Monday, Feb. 03, 1941

Planes from Detroit

The U. S. public last week got its answer to the big question: When, and on what scale, was the automobile industry going to turn its mass-production genius into the job of building airplanes for national defense? Fortnight ago, Ford and Chrysler announced that they would help with the business of building bombers. Last week the rest of the answer came from G. M.'s President Charles Erwin Wilson (successor to Big Bill Knudsen). General Motors was going into the bomber business, too. From the three, the U. S. should get its bombers at the rate of 5,000 a year, by March 1942.

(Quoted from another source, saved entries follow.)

-- ==== Sys2Proof/Laws/State.lean ====
section
/-! SUPPORT. One lemma per field per update of State, and the register laws of the two tables. -/

namespace Sys2Proof.Machine.State

variable (s : State) (a b : Addr) (se : Session) (c d : Byte) (h : Handler) (k : Caller) (r : CallResult)

@[simp] theorem setSession_lastCtrl : (s.setSession a se).lastCtrl = s.lastCtrl := rfl
@[simp] theorem setSession_ctrlWritten : (s.setSession a se).ctrlWritten = s.ctrlWritten := rfl
@[simp] theorem setSession_hnd : (s.setSession a se).hnd = s.hnd := rfl
@[simp] theorem setSession_rx : (s.setSession a se).rx = s.rx := rfl
@[simp] theorem setSession_tx : (s.setSession a se).tx = s.tx := rfl
@[simp] theorem setSession_agenda : (s.setSession a se).agenda = s.agenda := rfl
@[simp] theorem setSession_returns : (s.setSession a se).returns = s.returns := rfl
@[simp] theorem setSession_handler : (s.setSession a se).handler c = s.handler c := rfl

@[simp] theorem setHandler_sess : (s.setHandler c h).sess = s.sess := rfl
@[simp] theorem setHandler_session : (s.setHandler c h).session a = s.session a := rfl
@[simp] theorem setHandler_lastCtrl : (s.setHandler c h).lastCtrl = s.lastCtrl := rfl
@[simp] theorem setHandler_ctrlWritten : (s.setHandler c h).ctrlWritten = s.ctrlWritten := rfl
@[simp] theorem setHandler_rx : (s.setHandler c h).rx = s.rx := rfl
@[simp] theorem setHandler_tx : (s.setHandler c h).tx = s.tx := rfl
@[simp] theorem setHandler_agenda : (s.setHandler c h).agenda = s.agenda := rfl
@[simp] theorem setHandler_returns : (s.setHandler c h).returns = s.returns := rfl

@[simp] theorem latch_sess : (s.latch c).sess = s.sess := rfl
@[simp] theorem latch_session : (s.latch c).session a = s.session a := rfl
@[simp] theorem latch_lastCtrl : (s.latch c).lastCtrl = c := rfl
@[simp] theorem latch_ctrlWritten : (s.latch c).ctrlWritten = true := rfl
@[simp] theorem latch_hnd : (s.latch c).hnd = s.hnd := rfl
@[simp] theorem latch_handler : (s.latch c).handler d = s.handler d := rfl
@[simp] theorem latch_rx : (s.latch c).rx = s.rx := rfl
@[simp] theorem latch_tx : (s.latch c).tx = s.tx := rfl
@[simp] theorem latch_agenda : (s.latch c).agenda = s.agenda := rfl
@[simp] theorem latch_returns : (s.latch c).returns = s.returns := rfl

@[simp] theorem report_sess : (s.report k r).sess = s.sess := rfl
@[simp] theorem report_session : (s.report k r).session a = s.session a := rfl
@[simp] theorem report_lastCtrl : (s.report k r).lastCtrl = s.lastCtrl := rfl
@[simp] theorem report_ctrlWritten : (s.report k r).ctrlWritten = s.ctrlWritten := rfl
@[simp] theorem report_hnd : (s.report k r).hnd = s.hnd := rfl
@[simp] theorem report_handler : (s.report k r).handler c = s.handler c := rfl
@[simp] theorem report_rx : (s.report k r).rx = s.rx := rfl
@[simp] theorem report_tx : (s.report k r).tx = s.tx := rfl
@[simp] theorem report_agenda : (s.report k r).agenda = s.agenda := rfl
@[simp] theorem report_returns : (s.report k r).returns = s.returns ++ [⟨k, r⟩] := rfl

@[simp] theorem withRx_session (l : List Byte) : State.session { s with rx := l } a = s.session a := rfl
@[simp] theorem withRx_handler (l : List Byte) : State.handler { s with rx := l } c = s.handler c := rfl
@[simp] theorem withTx_session (l : List Byte) : State.session { s with tx := l } a = s.session a := rfl
@[simp] theorem withTx_handler (l : List Byte) : State.handler { s with tx := l } c = s.handler c := rfl
@[simp] theorem withAgenda_session (l : List Event) : State.session { s with agenda := l } a = s.session a := rfl
@[simp] theorem withAgenda_handler (l : List Event) : State.handler { s with agenda := l } c = s.handler c := rfl

/-- Reading an entry after a write to an entry of the session table. -/
theorem session_setSession : (s.setSession a se).session b = if a = b then some se else s.session b := by
  simp only [State.session, State.setSession, Vector.getElem_set, ← BitVec.toNat_inj]

@[simp] theorem session_setSession_self : (s.setSession a se).session a = some se := by
  simp [session_setSession]

theorem session_setSession_ne {a b : Addr} (hab : a ≠ b) : (s.setSession a se).session b = s.session b := by
  simp [session_setSession, hab]

/-- Reading an entry after a write to an entry of the handler table. -/
theorem handler_setHandler : (s.setHandler c h).handler d = if c = d then some h else s.handler d := by
  simp only [State.handler, State.setHandler, Vector.getElem_set, ← BitVec.toNat_inj]

@[simp] theorem handler_setHandler_self : (s.setHandler c h).handler c = some h := by
  simp [handler_setHandler]

/-- The later of two writes to one entry is kept. -/
@[simp] theorem setSession_setSession (se' : Session) : (s.setSession a se).setSession a se' = s.setSession a se' := by
  simp [State.setSession, Vector.set_set]

/-- Writing back what an entry holds changes nothing. -/
theorem setSession_eq_self (hs : s.session a = some se) : s.setSession a se = s := by
  unfold State.session at hs
  simp [State.setSession, ← hs]

/-- A present entry read as the table's word. -/
theorem session_reset (a : Addr) : State.reset.session a = none := by
  simp [State.session, State.reset]

theorem handler_reset (c : Byte) : State.reset.handler c = if c = 0x60 then some .pollDefault else none := by
  have e : (0x60 = c.toNat) ↔ c = 0x60 := by
    rw [← BitVec.toNat_inj]; exact eq_comm
  simp only [State.handler, State.reset, Vector.getElem_set, Vector.getElem_replicate, e]

end Sys2Proof.Machine.State
end

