/-- Settles O53, by induction on the number of bytes in RX: an iteration consumes at least one of them, and with none left the
state stays. -/
theorem finiteInputReachesQuiescence : Obligations.FiniteInputReachesQuiescence := by
  intro s ha
  induction hlen : s.rx.length using Nat.strong_induction_on generalizing s with
  | _ len ih =>
    subst hlen
    by_cases hrx : s.rx = []
    · have hself : step s = .next s := step_of_noFrame ha (readFromStream_nil hrx)
      exact ⟨0, s, Nat.zero_le _, rfl, ⟨hrx, by simp [ha]⟩, ha, fun k => run_of_step_self hself _⟩
    · obtain ⟨k, t, hiter, htrx, hta, -, hpos⟩ := iterate_consumes s
      have hshort : t.rx.length < s.rx.length := by
        have := hpos hrx
        have := List.length_pos_iff.2 hrx
        rw [htrx, List.length_drop]
        omega
      have hstep : step s = .next t := (step_iterate ha).trans hiter
      obtain ⟨n, u, hn, hrun, hquiet, hua, hstay⟩ := ih _ hshort t (hta.trans ha) rfl
      refine ⟨n + 1, u, by omega, (run_next Sys2Proof.core hstep).trans hrun, hquiet, hua, fun j => ?_⟩
      rw [Nat.add_right_comm]
      exact (run_next Sys2Proof.core hstep).trans (hstay j)

end Sys2Proof.Machine
end

section
/-! PROOFS. The drops of the loop body: malformed payloads, short reads, and their precision (60_exceptions.md sections 1 and
4, 40_frame_codec.md section 4). -/

namespace Sys2Proof.Machine

theorem regReason_registered {c : Byte} {v : Variant} (h : v.row.code = c) : regReason c = .malformedPayload := by
  simp only [regReason, (lookup_eq_some c v).2 h]

/-- Settles O47: the four cases are data below the fixed part of the code's row, which the registry refuses. -/
theorem malformedPayloadIsDropped : Obligations.MalformedPayloadIsDropped := by
  intro s b rest ha hrx hv hshort
  obtain ⟨v, hcode, hlt⟩ := (exists_row_longer_iff _ _).2 hshort
  have hm := (regDecode_eq_none_iff _ _).2 (.inr ⟨v, hcode, hlt⟩)
  constructor
  · rw [decode_of_refused hv hm, regReason_registered hcode]
  · exact step_of_refused ha (readFromStream_valid hrx hv) hv hm

/-- Condition V4 of R75 fails for a buffer that is not as long as its LEN. -/
theorem isValid_eq_false_of_length_ne {a l u : Byte} {r : List Byte}
    (h : (le16 l u).toNat ≠ r.length + 4) : (decodeFrame (Param.som :: a :: l :: u :: r)).isValid = false := by
  refine Bool.eq_false_iff.2 fun hv => h ?_
  obtain ⟨-, -, -, -, hlen⟩ := (validFlag_iff _).1 hv
  exact hlen

/-- Settles O48: a short header is no frame, and a short body is all of RX and not as long as LEN. -/
theorem splitFrameIsLost : Obligations.SplitFrameIsLost := by
  refine ⟨fun s r ha hrx hr => ?header, fun s a l u r ha hrx h6 hr => ?body⟩
  case header => exact step_of_noFrame ha (readFromStream_of_assemble_error (assemble_shortHeader hrx hr))
  case body =>
    obtain ⟨n, hn⟩ : ∃ n, (le16 l u).toNat = n + 4 := ⟨(le16 l u).toNat - 4, by rw [le16_toNat]; omega⟩
    have hle : r.length ≤ n := by rw [← le16_toNat, hn] at hr; omega
    have hread := readFromStream_body hrx hn (by rw [← le16_toNat, hn] at h6; omega)
    rw [List.take_of_length_le hle, List.drop_of_length_le hle] at hread
    exact step_of_invalid ha hread (isValid_eq_false_of_length_ne (by rw [le16_toNat]; omega))

theorem step_of_iterationStart {s s0 : State} (h : iterationStart s = some s0) : step s = iterate s0 := by
  obtain ⟨s1, h1, hstep, -⟩ | ⟨-, -, -, -, hnone, -⟩ := step_cases s
  · cases h1.symm.trans h
    exact hstep
  · cases hnone.symm.trans h

/-- `read_from_stream` consumes from the head of RX and changes nothing else (40_frame_codec.md R79). -/
theorem readFromStream_snd (s : State) : ∃ k, k ≤ 65535 ∧ (readFromStream s).2 = { s with rx := s.rx.drop k } := by
  obtain ⟨k, hk, hle, -⟩ := assemble_cases s
  refine ⟨k, hle, hk ▸ ?_⟩
  obtain ⟨e, s1, ha, hr⟩ | ⟨b, s1, ha, hr⟩ := readFromStream_cases s <;> rw [ha, hr]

In numbers as well as in product the planned output of the Big Three was a long way from the plan of C. I. O.'s Walter Reuther for putting Detroit to work (TIME, Dec. 30). Mr. Reuther had made a good but obvious point when he said that the automotive industry could do a big job of airplane building. But his further assertion that the industry, given a six months' start, could produce 500 pursuit planes a day had long since been dismissed as fantastic. For, even if that rate could be attained, nobody would know what to do with such a glut, 150,000 fighters a year.

Last week earnest Mr. Reuther announced that his 500-a-day figure was only his yardstick of Detroit's potential capacity, that the automotive industry could as well make an imposing (but lesser) number of two-and four-motored bombers.

This was where the Big Three came in. Their plan will not turn out complete planes in Detroit. General Motors, Chrysler and Ford will build airplane sub-assemblies, ship them to four midwest and southwest assembly plants, there to be put together by aircraft mechanics under the supervision of airplane manufacturers. Detroit has already prepared to build engines to fly bombers. Ford is building Pratt & Whitney engines, Buick will build a plant (near Chicago) to do the same. Studebaker will build Wrights. During the past three weeks, while the Big Three were preparing to produce airplane parts, order lists have been heavy with contracts for aircraft accessories, wing panels and other plane parts to automotive suppliers--Murry Corp. of America, Briggs Manufacturing Co., Hayes Manufacturing Corp.

General Motors' choice of an airplane to build was the Army's speedy 6-25, a slim, two-engined bomber made by big North American Aviation (in which G. M. owns a 29% stock interest). G. M.'s bits and pieces will be shipped to a new plant (owned by the Government, operated by North American), there assembled, tested, flown away for service.

Ford and Chrysler also have made their choice. In San Diego, Edsel Ford and his crack Production Chief Charles E. Sorensen spent a couple of days looking over a Consolidated (B24) four-motored bomber, then went north to Santa Monica to talk to Planemaker Donald Wills Douglas. Result of many conferences was Ford's announcement that it would build 6-245 for assembly in two plants. Consolidated will operate a plant at Fort Worth, and Don Douglas will see that his competitors' flying fortress is well made, properly tested, in a plant at Tulsa. Chrysler's pick was Glenn Martin's new 6-26, a two-engined medium bomber (TIME, Jan. 6) to be assembled by Martin men in a new plant at Omaha.

Meanwhile from Washington Big Bill Knudsen added a word. The four assembly plants, he told newsmen, will all be finished by winter. By early 1942 the Defense Commission expects a monthly production from them of 300 medium, 125 heavy bombers. Bill Knudsen said he had not yet given up hope of 33,000 planes by July 1942 (19,000 for the U. S., 14,000 for Britain) although "we were slow getting under way." The biggest part of aircraft's tooling up will be finished by April or May. said he, and in the long run the U. S. can make more warplanes "than any other country in the world can make--and better."

Implicit in his statement (and in the off-the-record conversations of aircraft manufacturers) was the considered expectation that by spring the planes would be pouring off U. S. production lines. But many an anxious U. S. citizen looked at performance instead of expectation, and what he saw was not good. In December the aircraft engine industry turned out 2,400 military engines, but it was still on the edge of quantity production of the high-output (2,000 h.p. and up) engines needed for such Air Corps bombers as Martin's B26. And plane production for the month was only 799 (of which 40% were trainers).

Big Bill Knudsen, working hard and conscientiously at a tough job, might have excellent grounds for hoping to set a production total of 33,000 by mid-1942. But since the U. S. had loafed into its armament program, it had learned a lot. About production it had learned what the experts knew all along: that expansion is a slow, complicated business. It had learned that the war may be decided by the German push in the spring. It had seen in black & white the fateful figures: should Britain be defeated the Axis will outnumber the U. S. on the sea and in the air. And mid-1942 seemed somehow further away than it was six months ago.